/-- R33: no more than 256 triples are produced. -/
theorem extIdx_le {s : State} (h : Inv s) : s.extIdx.toNat ≤ 256 := by
  cases ha : s.extActive with
  | true =>
    obtain ⟨-, ⟨q, hq, hle⟩, -⟩ := active_position h.extractor ha
    exact hle.trans (seq_length_le h.builder hq)
  | false =>
    obtain ⟨-, -, -, hidx, -⟩ := extractorClear_of_inactive h.extractor ha
    rw [hidx]
    exact Nat.zero_le _

/-! ### The claims -/

/-- Settles O47: a read of an idle block takes no draw, and no stored value reads what it writes. -/
theorem readsHaveNoSideEffect : Obligations.ReadsHaveNoSideEffect := by
  intro s a be
  by_cases ha : aligned a = true
  · have hread : busRead a s = { s with
        answer := some (.read (readData a s) .ok)
        draws := if takesDraw s (regAt a) then s.draws + 1 else s.draws } := if_pos ha
    refine ⟨_, _, hread, fun _ => ⟨_, rfl⟩, fun hb => ⟨by simp [takesDraw, hb], ?_⟩⟩
    change readAnswer a (busRead a s) = _
    rw [hread, readAnswer_idle (by exact hb) ha rfl, readStored_of_host, readData_idle hb]
  · refine ⟨_, s.draws, busRead_misaligned ha s, fun h => absurd ((aligned_iff a).mpr h) ha, fun _ => ⟨rfl, ?_⟩⟩
    change (busRead a (busRead a s)).answer = _
    rw [busRead_misaligned ha (busRead a s)]

/-- Settles O48: by the three kinds of busy read. -/
theorem readsWhileBusy : Obligations.ReadsWhileBusy := by
  intro s hb
  obtain ⟨hbusy, hdone, herr⟩ := statusWith_bits s ((Config.freeRead s.draws).extractLsb' 3 7)
  obtain ⟨hmid, -, hcode, -⟩ := statusWith_fields s ((Config.freeRead s.draws).extractLsb' 3 7)
  refine ⟨readAnswer_exact (r := .id) (by decide) (by decide) rfl s,
    readAnswer_exact (r := .ctrl) (by decide) (by decide) rfl s,
    readAnswer_exact (r := .cmd) (by decide) (by decide) rfl s,
    readAnswer_exact (r := .errinfo) (by decide) (by decide) rfl s,
    readAnswer_exact (r := .nodeSel) (by decide) (by decide) rfl s,
    readAnswer_exact (r := .actSel) (by decide) (by decide) rfl s,
    ⟨_, readAnswer_status_busy hb, hbusy.trans hb, hdone, herr, hcode, hmid⟩, fun r a hoff hany => ?_⟩
  obtain ⟨ha, hr⟩ := regAt_offset hoff
  exact busRead_free hb ha hr hany

/-- Settles O49: the map lists no register at a reserved offset, and writes reach six kinds of register only. -/
theorem reservedSpace : Obligations.ReservedSpace := by
  intro s a w hmod
  have ha : aligned a = true := (aligned_iff a).mpr hmod
  refine ⟨fun h => ?reserved, fun h => ?readOnly,
    ⟨_, readAnswer_exact (r := .ctrl) (by decide) (by decide) rfl s, ctrl_lt s⟩,
    fun hb => ⟨_, readAnswer_status_idle hb, ?_⟩⟩
  case reserved =>
    have hrange : a.toNat = 0x02C ∨ a.toNat = 0x03C ∨ (0x074 ≤ a.toNat ∧ a.toNat ≤ 0x3FC) ∨ 0x800 ≤ a.toNat :=
      h.imp (congrArg BitVec.toNat) (Or.imp_left (congrArg BitVec.toNat))
    exact ⟨readAnswer_exact ha (regAt_reserved ha hrange) rfl s, busWrite_ignored ha (by omega) (by omega) w s⟩
  case readOnly =>
    have hrange : a.toNat = 0x000 ∨ (0x010 ≤ a.toNat ∧ a.toNat ≤ 0x05C) ∨ a.toNat = 0x064 ∨ a.toNat = 0x068 ∨
        a.toNat = 0x070 :=
      h.imp (congrArg BitVec.toNat)
        (Or.imp_right (Or.imp (congrArg BitVec.toNat) (Or.imp (congrArg BitVec.toNat) (congrArg BitVec.toNat))))
    exact busWrite_ignored ha (by omega) (by omega) w s
  · obtain ⟨-, hlow, -, hhigh⟩ := statusWith_fields s s.statusMid
    obtain ⟨-, -, -, hmid, -⟩ := status_mid s
    exact ⟨hmid, hlow, hhigh⟩

/-- Settles O50: the map read from its offsets, and the offsets read from the map. -/
theorem registerMapIsExact : Obligations.RegisterMapIsExact := by
  refine ⟨fun r a h => ?_, fun a hmod => offset_regAt ((aligned_iff a).mpr hmod)⟩
  obtain ⟨ha, hr⟩ := regAt_offset h
  exact ⟨(aligned_iff a).mp ha, hr⟩

/-- Settles O51: the layout of the word, and the two bits a write acts on. -/
theorem statusRegister : Obligations.StatusRegister := by
  intro s w
  have hwrite : busWrite 0x008 0xF w s = { writeStatus w s with answer := some (.write .ok) } := by
    rw [busWrite_full (by decide), writeReg_status (by decide)]
  refine ⟨fun hb => ⟨_, readAnswer_status_idle hb, ?idle⟩, fun hb => ⟨_, readAnswer_status_busy hb, ?busy⟩,
    _, hwrite, rfl, writeStatus_done w s, fun h2 => ?cleared, fun h2 => writeStatus_sameError h2 s,
    writeStatus_results w s, writeStatus_busy w s, writeStatus_pending w s, writeStatus_ieDone w s, writeStatus_ieErr w s,
    writeStatus_nodeSel w s, writeStatus_actSel w s⟩
  case idle =>
    obtain ⟨hbusy, hdone, herr⟩ := statusWith_bits s s.statusMid
    obtain ⟨-, hlow, hcode, hhigh⟩ := statusWith_fields s s.statusMid
    obtain ⟨hactive, hvalid, hended, hmid, hphase⟩ := status_mid s
    exact ⟨hbusy.trans hb, hdone, herr, hactive, hvalid, hended, hmid, hphase, hlow, hcode, hhigh⟩
  case busy => exact (statusWith_bits s _).1.trans hb
  case cleared =>
    exact ⟨(writeStatus_err w s).trans (by rw [h2]; exact Bool.and_false _),
      (writeStatus_errcode w s).trans (if_pos h2), (writeStatus_errinfo w s).trans (if_pos h2)⟩

/-- Settles O55: an idle write is the store of one entry, a busy one is dropped, and no other command writes the table. -/
theorem freqTable : Obligations.FreqTable := by
  refine ⟨fun s sym w a ha => ⟨fun hb => ?idle, fun hb => ?busy⟩, fun _ _ _ => exec_freq⟩
  case idle =>
    obtain ⟨haligned, hreg⟩ := regAt_offset ha
    rw [busWrite_freq_idle hb ha]
    refine ⟨?_, fun other hne => readFreq_writeFreq_other hne w s, ?_, ?_, ?_⟩
    · rw [readAnswer_idle (by exact hb) haligned hreg]
      exact congrArg (fun v => some (Answer.read v .ok)) (readFreq_writeFreq_same sym w s)
    · simp [sameTree]
    · simp [sameExtractor]
    · simp [sameError]
  case busy =>
    obtain ⟨haligned, hreg⟩ := regAt_offset ha
    have hinfo : a.setWidth 32 = BitVec.ofNat 32 (0x400 + 4 * sym.toNat) := by
      cases ha
      rw [← freqOffset_toNat, BitVec.ofNat_toNat]
    rw [busWrite_busy haligned (.inr (.inr (.inr ⟨sym, hreg⟩))) hb, hinfo]
    exact ⟨raiseError_freq .., raiseError_recorded .busy _ s⟩

/-- Settles O57: the stored values of an idle block, and the invariant's bounds where a number is narrower than its list. -/
theorem resultRegisters : Obligations.ResultRegisters := by
  intro s hinv hb
  have h := hinv.builder
  obtain ⟨hleaves, -⟩ := leaves_internals h
  refine ⟨⟨_, readAnswer_idle hb (r := .nleaf) (by decide) (by decide), ?_⟩,
    ⟨_, readAnswer_idle hb (r := .nnode) (by decide) (by decide), ?_⟩,
    ⟨_, readAnswer_idle hb (r := .actlen) (by decide) (by decide), actLength_toNat h⟩,
    ⟨_, readAnswer_idle hb (r := .root) (by decide) (by decide), fun hp => ?_, fun hp => ?_⟩,
    readAnswer_idle hb (r := .total) (by decide) (by decide),
    readAnswer_idle hb (r := .errinfo) (by decide) (by decide),
    ⟨_, readAnswer_idle hb (r := .extIdx) (by decide) (by decide), BitVec.toNat_setWidth_of_le (by decide), ?_⟩,
    ⟨_, readAnswer_idle hb (r := .outSym) (by decide) (by decide), BitVec.toNat_setWidth_of_le (by decide)⟩,
    ⟨_, readAnswer_idle hb (r := .outLen) (by decide) (by decide), BitVec.toNat_setWidth_of_le (by decide)⟩,
    readAnswer_idle hb (r := .outCount) (by decide) (by decide)⟩
  · exact (BitVec.toNat_setWidth_of_le (by decide)).trans hleaves
  · exact (BitVec.toNat_setWidth_of_le (by decide)).trans (nnode_toNat h)
  · obtain ⟨-, hroot⟩ := phaseOk_tree h.phase hp
    rw [readStored, BitVec.toNat_setWidth_of_le (by decide), hroot]
  · rw [readStored, root_of_not_tree h.phase hp]
    rfl
  · rw [readStored, BitVec.toNat_setWidth_of_le (by decide)]
    exact extIdx_le hinv

end Sys2Proof.Machine
end

section
/-! PROOF. The host's side of the encode sequence (70_reset_and_hazards.md rule R195, 30_encoding.md rules R81 and R91): the
verdict a STATUS word gives, RUN of the extractor's commands, what GETTRIPLE reads of a latched triple, the loop of step 6 by
induction on the triples left, and the two claims on top of them. -/

namespace Sys2Proof.Machine

open Sys2Proof

/-! ### The verdict (R195, step 5) -/

/-- R195: a recorded OVERFLOW gives the verdict "too large". -/
theorem verdictOf_status_overflow {s : State} (he : s.err = true) (hc : s.errcode = .overflow) :
    verdictOf s.status = .tooLarge := by
  obtain ⟨-, -, herr⟩ := statusWith_bits s s.statusMid
  obtain ⟨-, -, hcode, -⟩ := statusWith_fields s s.statusMid
  exact if_pos ⟨herr.trans he, hcode.trans (congrArg ErrCode.bits hc)⟩

/-- R195: with no error recorded the verdict is by the phase. -/
theorem verdictOf_status_clear {s : State} (he : s.err = false) :
    (verdictOf s.status = .tree ↔ s.phase = .tree) ∧ (verdictOf s.status = .noTree ↔ s.phase = .empty) ∧
      verdictOf s.status ≠ .tooLarge := by
  obtain ⟨-, -, herr⟩ : _ ∧ _ ∧ s.status.getLsbD 2 = s.err := statusWith_bits s s.statusMid
  obtain ⟨-, -, -, -, hphase⟩ := status_mid s
  delta verdictOf
  rw [if_neg (fun h => Bool.false_ne_true (he.symm.trans (herr.symm.trans h.1))), hphase]
  cases s.phase <;> decide

/-- R65: the STATUS word a host reads of an idle block. -/
theorem readData_status {s : State} (hb : s.busy = false) : readData 0x008 s = s.status :=
  readData_idle hb 0x008

/-- R46: EXT_VALID and EXT_END as a host reads them of an idle block. -/
theorem readData_ext_flags {s : State} (hb : s.busy = false) :
    (readData 0x008 s).getLsbD 4 = s.extValid ∧ (readData 0x008 s).getLsbD 5 = s.extEnd := by
  obtain ⟨-, hvalid, hended, -⟩ := status_mid s
  rw [readData_status hb]
  exact ⟨hvalid, hended⟩

/-! ### RUN of a command (R91) -/

/-- R91: what a RUN adds to a command's rule: the engine's state at the completion, and the answer to the CMD write. -/
abbrev State.afterRun (i : Instr) (s : State) : State := s.withHost false (encode i) true (some (.write .ok))

/-- R91: RUN on an idle block is the command's rule on the issued state, and the completion. -/
theorem runCommand_of_issued {i : Instr} {s t : State} (hr : s.rst = false) (hb : s.busy = false)
    (h : exec i (s.withHost true (encode i) s.done (some (.write .ok))) =
      .next (t.withHost true (encode i) s.done (some (.write .ok)))) :
    runCommand i s = .next (t.afterRun i) := by
  have hexec : exec i { issue (encode i) s with answer := some (.write .ok) } =
      .next (t.withHost true (encode i) s.done (some (.write .ok))) := h
  rw [runCommand_idle hr hb, hexec]
  rfl

/-- R141: RUN EXT_START with a tree. -/
theorem runCommand_extStart {s : State} (hr : s.rst = false) (hb : s.busy = false) (hp : s.phase = .tree) :
    runCommand .extStart s = .next ((extBegin s).afterRun .extStart) :=
  runCommand_of_issued hr hb
    (exec_extStart_begin (s := s.withHost true (encode .extStart) s.done (some (.write .ok))) (.inl hp))

/-- R195, step 6: the block between two passes of the loop: idle, out of reset, the extractor active over the sequence `q`. -/
structure Extracting (q : List Triple) (s : State) : Prop where
  builder : BuilderInv s
  rst : s.rst = false
  idle : s.busy = false
  active : s.extActive = true
  seq : s.seq = some q

/-- R141: RUN EXT_START with a tree begins the extraction of its sequence. -/
theorem extracting_of_extStart {s : State} {q : List Triple} (hinv : BuilderInv s) (hr : s.rst = false)
    (hq : s.seq = some q) : Extracting q ((extBegin s).afterRun .extStart) :=
  ⟨builder_of_sameTree (s := s) ⟨rfl, rfl, rfl, rfl, rfl, rfl⟩ hinv, hr, rfl, rfl, hq⟩

/-- R142, R149: the triple a RUN EXT_NEXT latches leaves the extraction of the same sequence. -/
theorem Extracting.latch {s : State} {q : List Triple} (h : Extracting q s) (tr : Triple) :
    Extracting q ((latchTriple tr s).afterRun .extNext) :=
  ⟨builder_of_sameTree (s := s) ⟨rfl, rfl, rfl, rfl, rfl, rfl⟩ h.builder, h.rst, rfl, h.active, h.seq⟩

/-- R142: RUN EXT_NEXT before the end. -/
theorem Extracting.runCommand_triple {s : State} {q : List Triple} (h : Extracting q s) {tr : Triple}
    (htr : q[s.extIdx.toNat]? = some tr) :
    runCommand .extNext s = .next ((latchTriple tr s).afterRun .extNext) :=
  runCommand_of_issued h.rst h.idle (exec_extNext_triple
    (s := s.withHost true (encode .extNext) s.done (some (.write .ok))) h.active h.seq htr)

/-- R142: RUN EXT_NEXT past the last triple. -/
theorem Extracting.runCommand_end {s : State} {q : List Triple} (h : Extracting q s) (hend : q.length ≤ s.extIdx.toNat) :
    runCommand .extNext s = .next ((reportEnd s).afterRun .extNext) :=
  runCommand_of_issued h.rst h.idle (exec_extNext_end
    (s := s.withHost true (encode .extNext) s.done (some (.write .ok))) h.active h.seq hend)

/-- R106: SEED and BUILD of a table that does not fit record OVERFLOW over the cleared builder. -/
theorem exec_rebuild_of_overflow {s : State} {i : Instr} (hi : i = .seed ∨ i = .build) (h : ¬ fits s) :
    exec i s = .next (raiseError .overflow (encode i) (seedClear s)) := by
  rcases hi with rfl | rfl
  · exact congrArg Host.Outcome.next (seedBody_of_overflow h _)
  · exact exec_build_of_overflow h

/-! ### GETTRIPLE of a latched triple (R91) -/

/-- R91: the offsets of the code words GETTRIPLE reads are those of the first eight or the first one. -/
theorem codeOffsets_eq (long : Bool) :
    codeOffsets long =
      (List.range (if long then 8 else 1)).map fun k => 0x040 + 4 * (BitVec.ofNat 3 k).setWidth 12 := by
  cases long <;> decide

/-- R37: a host read of the k-th code word of an idle block. -/
theorem readData_outCode {s : State} (hb : s.busy = false) {k : Nat} (hk : k < 8) :
    readData (0x040 + 4 * (BitVec.ofNat 3 k).setWidth 12) s = s.outCode.extractLsb' (32 * k) 32 := by
  obtain ⟨-, hreg⟩ := outCode_offset (BitVec.ofNat 3 k)
  have hword : (BitVec.ofNat 3 k).toNat = k := Nat.mod_eq_of_lt hk
  rw [readData_idle hb, hreg, readStored, State.outCodeWord, hword]

/-- R35: a length of at most 255 bits reads as its number. -/
theorem codeLength_setWidth {bs : List Bool} (h : bs.length ≤ Config.maxCode) :
    (BitVec.ofNat 8 bs.length).setWidth 32 = BitVec.ofNat 32 bs.length := by
  apply BitVec.eq_of_toNat_eq
  have hlt : bs.length ≤ 255 := h
  rw [BitVec.toNat_setWidth_of_le (by decide), codeLength_toNat h, BitVec.toNat_ofNat, Nat.mod_eq_of_lt (by omega)]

What is required: Go through the listing above and copy each line that contains "hexec".

Response to this task:
  have hexec : exec i { issue (encode i) s with answer := some (.write .ok) } =
  rw [runCommand_idle hr hb, hexec]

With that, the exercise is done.